> [Work to be completed]: When the line containing "g p x false" is found in the data below, copy it and each line after it through the line containing "group is armed", exactly and with no others.

> [Records]:
-- ==== Sys2Proof/Machine/TripOps.lean ====
section
/-! DEFINITION. Trip zones, trip actions, safe states and the level each PWM pin shows (R169 to R174), shared by the
comparators, the loop engines, the spindles and the clock monitors. -/

namespace Sys2Proof.Machine

/-! ### Access to the records -/

def State.pair (s : State) (k : Nat) : PwmPair := tabGet {} k s.pairs
def State.setPair (s : State) (k : Nat) (p : PwmPair) : State := { s with pairs := tabSet {} k p s.pairs }
def State.group (s : State) (g : Nat) : PwmGroup := tabGet {} g s.groups
def State.setGroup (s : State) (g : Nat) (p : PwmGroup) : State := { s with groups := tabSet {} g p s.groups }
def State.comparator (s : State) (k : Nat) : Comparator := tabGet {} k s.comparators
def State.setComparator (s : State) (k : Nat) (c : Comparator) : State :=
  { s with comparators := tabSet {} k c s.comparators }

/-- PWM group states (R180). -/
def pwmSafe : Nat := 0
def pwmArming : Nat := 1
def pwmArmed : Nat := 2
def pwmParted : Nat := 3

/-- A group's state, PWM_GRP_STATUS.state (R180). -/
def State.pwmState (s : State) (g : Nat) : Nat := s.fld (Reg.PWM_GRP_STATUS g) 31 30

/-- Events of group `g` in PWM_GRP_STATUS (R178, R180). -/
def pwmEvent (g : Nat) (bits : Word) (s : State) : State :=
  raiseStatus (Reg.PWM_GRP_STATUS g) (Reg.PWM_IRQ_EN g) (1280 + g) bits s

/-- One output of a pair. -/
def PwmPair.side (p : PwmPair) : PwmSide → PwmOut
  | .a => p.a
  | .b => p.b

/-- The pair with one output replaced. -/
def PwmPair.setSide (p : PwmPair) (x : PwmSide) (o : PwmOut) : PwmPair :=
  match x with
  | .a => { p with a := o }
  | .b => { p with b := o }

def sideBit : PwmSide → Nat
  | .a => 0
  | .b => 1

/-! ### Pads (R165, R171, R173, R174) -/

/-- The pad level of a code of PWM_SAFE: 0b11 acts as 0b00 (R178). -/
def safePad (code : Nat) : Pad := if code = 1 then .high else if code = 2 then .highZ else .low

/-- The safe level of output `x` of local pair `p` of group `g` (R173, R178). -/
def State.safeLevel (s : State) (g p : Nat) (x : PwmSide) : Pad :=
  let o := 2 * p + sideBit x
  safePad (s.fld (Reg.PWM_SAFE g) (2 * o + 1) (2 * o))

/-- The pin level of an output that is active or not: pol inverts it and nothing else (R165). -/
def State.drivenLevel (s : State) (g p : Nat) (x : PwmSide) (active : Bool) : Pad :=
  let inverted := s.bit (Reg.PWM_PAIR_CTL g p) (27 - sideBit x)
  if active != inverted then .high else .low

/-- The level under the trip action of PWM_TRIP_ACT (R171, R178). -/
def State.tripLevel (s : State) (g p : Nat) (x : PwmSide) (o : PwmOut) : Pad :=
  match s.fld (Reg.PWM_TRIP_ACT g p) (2 * sideBit x + 1) (2 * sideBit x) with
  | 0 => s.drivenLevel g p x false
  | 1 => s.drivenLevel g p x o.tripActive
  | 2 => .highZ
  | _ => s.safeLevel g p x

/-- Is output `k` of the part driven: its pair is present (R3), and the supply of its bank VDDIO_P_s (R20)? -/
def State.padSupplied (s : State) (k : Nat) : Bool :=
  decide (k / 16 < sectorCount s.sys.variant) && s.sys.pwmBanks.getLsbD (k / 16)

/-- What drives output `x` of pair `k`: nothing without its bank's supply (R20), its safe level unless the group is armed
and its sector works (R174), the trip action while tripped (R171), the modulated level otherwise. -/
def State.padOf (s : State) (k : Nat) (x : PwmSide) : Pad :=
  let g := k / 4
  let p := k % 4
  if !s.padSupplied k then .highZ
  else if s.pwmState g = pwmArmed ∧ s.sectorOn (g / 4) then
    if (s.pair k).tripped then s.tripLevel g p x ((s.pair k).side x)
    else s.drivenLevel g p x ((s.pair k).side x).level
  else s.safeLevel g p x

/-! ### Group states -/

/-- An output inactive, with no edge pending; its carrier keeps its slots and what it modulates. -/
def PwmOut.rest (o : PwmOut) : PwmOut := { o with level := false, rising := false, tripActive := false }

/-- The outputs of a pair at rest. -/
def PwmPair.rest (p : PwmPair) : PwmPair := { p with a := p.a.rest, b := p.b.rest, tripped := false }

/-- Apply an operation to each listed key. -/
def forEach (ks : List Nat) (f : Nat → State → State) (s : State) : State := ks.foldl (fun s k => f k s) s

/-- The pairs of group `g` (R159). -/
def pairsOf (g : Nat) : List Nat := [4 * g, 4 * g + 1, 4 * g + 2, 4 * g + 3]

/-- Group `g` takes state `st`; on leaving ARMED its outputs are at rest and, but for an abort, disarmed is set
(R177, R180). -/
def leaveArmed (g st : Nat) (s : State) : State :=
  let was := s.pwmState g
  let s1 := s.setFld (Reg.PWM_GRP_STATUS g) 31 30 st
  let s2 := forEach (pairsOf g) (fun k s => s.setPair k (s.pair k).rest) s1
  if was = pwmArmed ∧ st = pwmSafe then pwmEvent g (oneBit 5) s2 else s2

/-- The group goes to SAFE (R174, R177), wherever it stands but PARTED. -/
def toSafe (g : Nat) (s : State) : State := if s.pwmState g = pwmParted then s else leaveArmed g pwmSafe s

/-- FCLK or a sector is lost: every group of the list is in SAFE with disarmed set (R18, R174). -/
def safeAll (gs : List Nat) (s : State) : State :=
  forEach gs (fun g s => pwmEvent g (oneBit 5) (leaveArmed g pwmSafe s)) s

/-! ### Zones (R169 to R172) -/

/-- The global trip is asserted: by tailstock firmware, or by the pin, now or since the last clear (R172). -/
def State.globalTrip (s : State) : Bool := s.bit Reg.PWM_GTRIP 0 || s.bit Reg.PWM_GTRIP 1 || s.tripAll

/-- Does an enabled comparator of zone `z`'s sector that selects it assert it (R127, R169)? -/
def State.zoneComparator (s : State) (z : Nat) : Bool :=
  (List.range 12).any fun i =>
    let k := z / 8 * 12 + i
    (s.comparator k).zoneIn && s.bit (Reg.CMP_CTL (z / 8) i) (8 + z % 8)

/-- TRIP_IN pin 2 s + `i` as zone `z` of sector s sees it: past the asynchronous path, or past the zone's own filter of
pin_filt cycles (R170, R184). -/
def State.pinAt (s : State) (z i : Nat) : Bool :=
  if s.fld (Reg.TZ_CTL z) 29 24 = 0 then s.tripPins.getLsbD (2 * (z / 8) + i) else s.zonePins.getLsbD (2 * z + i)

/-- Does a selected TRIP_IN pin assert zone `z` (R169, R184)? -/
def State.zonePin (s : State) (z : Nat) : Bool :=
  let m := s.fld (Reg.TZ_CTL z) 23 22
  (m.testBit 0 && s.pinAt z 0) || (m.testBit 1 && s.pinAt z 1)

/-- Is zone `z` enabled (R184)? -/
def State.zoneEnabled (s : State) (z : Nat) : Bool := s.bit (Reg.TZ_CTL z) 31

/-- Is an input of the zone asserted now? Without enable only the global trip counts (R184). -/
def State.zoneInput (s : State) (z : Nat) : Bool :=
  (s.zoneEnabled z && (s.zoneComparator z || s.zonePin z)) || s.globalTrip

/-- Does the zone trip its groups: an input is asserted, or the latch holds (R169)? -/
def State.zoneTrips (s : State) (z : Nat) : Bool := s.bit (Reg.TZ_STATUS z) 31 || s.bit (Reg.TZ_STATUS z) 30

/-- Zone `z` is one that group `g` responds to (R169). -/
def State.groupSelects (s : State) (g z : Nat) : Bool :=
  decide (z / 8 = g / 4) && s.bit (Reg.PWM_TZ_MASK g) (z % 8)

/-- Is the group held tripped: by a zone of its mask, an internal trip or the global trip (R169, R171)? -/
def State.groupHeld (s : State) (g : Nat) : Bool :=
  (s.group g).softTrip || (s.group g).lockTrip || s.globalTrip ||
    (List.range 8).any fun i => s.groupSelects g (8 * (g / 4) + i) && s.zoneTrips (8 * (g / 4) + i)

/-- The outputs of a pair that is not tripped yet take their trip actions: a pending dead-time edge is discarded; a pair
already tripped goes on with its action (R171). -/
def PwmPair.trip (p : PwmPair) : PwmPair := if p.tripped then p else { p.rest with tripped := true }

/-- An armed group's outputs take their trip actions, which sets trip where one of them enters them (R171, R180); a group
in SAFE or ARMING is safe already. -/
def tripGroup (g : Nat) (s : State) : State :=
  if s.pwmState g = pwmArmed ∧ (pairsOf g).any (fun k => !(s.pair k).tripped) = true then
    pwmEvent g (oneBit 2) <|
      forEach (pairsOf g) (fun k s => s.setPair k (s.pair k).trip) s
  else s

/-- The sources of a zone assertion, as the cause bits of TZ_STATUS name them (R185). -/
def State.zoneCauses (s : State) (z : Nat) (forced : Bool) : Word :=
  let en := s.zoneEnabled z
  (if en && forced then oneBit 0 else 0) ||| (if en && s.zoneComparator z then oneBit 1 else 0) |||
    (if en && s.zonePin z then oneBit 2 else 0) ||| (if s.globalTrip then oneBit 3 else 0)

/-- The zone's level follows its inputs; at assertion its causes and, in latched mode or under the global trip, its
latch are set (R169, R172, R185), source 1312 + z becomes pending (R178) and the groups that respond to it trip
(R171). `forced` is a write of TZ_FORCE. -/
def zoneRefresh (forced : Bool) (z : Nat) (s : State) : State :=
  let a := Reg.TZ_STATUS z
  let now := s.zoneInput z || (forced && s.zoneEnabled z)
  if now then
    let old := s.reg a
    let latch : Bool := s.bit (Reg.TZ_CTL z) 30 || s.globalTrip
    let w := withBit (old ||| s.zoneCauses z forced) 31 true
    let s1 := noteSet a (s.zoneCauses z forced ||| (if latch then oneBit 30 else 0))
      (s.setReg a (if latch then withBit w 30 true else w))
    let s2 := if bitAt old 31 || bitAt old 30 then s1 else noteDeferred (1312 + z) s1
    let gs := (List.range 4).map (4 * (z / 8) + ·)
    forEach gs (fun g s => if s.groupSelects g z || s.globalTrip then tripGroup g s else s) s2
  else s.setBit a 31 false

/-- Every zone of sector `k` follows its inputs. -/
def zonesRefresh (k : Nat) (s : State) : State :=
  forEach ((List.range 8).map (8 * k + ·)) (zoneRefresh false) s

/-- Every zone of the sectors that are present and powered follows its inputs (R2, R172). -/
def allZonesRefresh (s : State) : State :=
  forEach ((List.range (sectorCount s.sys.variant)).filter fun k => s.sys.sectorIslands.getLsbD k) zonesRefresh s

/-- A write of TZ_FORCE: the zone asserts, and its level falls again at once where no input holds it (log entry 12). -/
def zoneForce (z : Nat) (s : State) : State :=
  if s.zoneEnabled z then zoneRefresh false z (zoneRefresh true z s) else s

/-- The tailstock logs the global trip and raises source 19 (R172, R273). -/
def logGlobalTrip (s : State) : State := raiseTs 19 (logOpen 2 5 evGlobalTrip [] s)

/-- Assert the global trip with the cause of PWM_GTRIP bit `i` (R172). -/
def assertGlobalTrip (i : Nat) (s : State) : State :=
  logGlobalTrip (allZonesRefresh (s.setBit Reg.PWM_GTRIP i true))

/-- An internal trip of group `g`: by a loop engine (R148). It stands until enable 0 and then 1, as a lost lock does
(log entry 24). -/
def softTripGroup (g : Nat) (s : State) : State :=
  let q := s.group g
  tripGroup g (s.setGroup g { q with
    softTrip := true, sawDisable := q.sawDisable && decide (s.pwmState g = pwmParted) })

/-- Group `g` has lost the spindle it is locked to (R161). -/
def loseLock (g : Nat) (s : State) : State :=
  tripGroup g (pwmEvent g (oneBit 7) (s.setGroup g { s.group g with lockTrip := true, sawDisable := false }))

/-- Spindle `n` has left LOCKED and COAST, or taken a backward step: the running groups locked to it lose their
lock (R161). -/
def spindleUnusable (n : Nat) (s : State) : State :=
  forEach (List.range 24) (fun g s =>
    if s.bit (Reg.PWM_GRP_CTL g) 31 && decide (s.fld (Reg.PWM_SYNC g) 31 30 = 3) &&
        decide (s.fld (Reg.PWM_SYNC g) 9 0 = n) then loseLock g s else s) s

end Sys2Proof.Machine
end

> [Task output]:
  | 0 => s.drivenLevel g p x false
  | 1 => s.drivenLevel g p x o.tripActive
  | 2 => .highZ
  | _ => s.safeLevel g p x

/-- Is output `k` of the part driven: its pair is present (R3), and the supply of its bank VDDIO_P_s (R20)? -/
def State.padSupplied (s : State) (k : Nat) : Bool :=
  decide (k / 16 < sectorCount s.sys.variant) && s.sys.pwmBanks.getLsbD (k / 16)

/-- What drives output `x` of pair `k`: nothing without its bank's supply (R20), its safe level unless the group is armed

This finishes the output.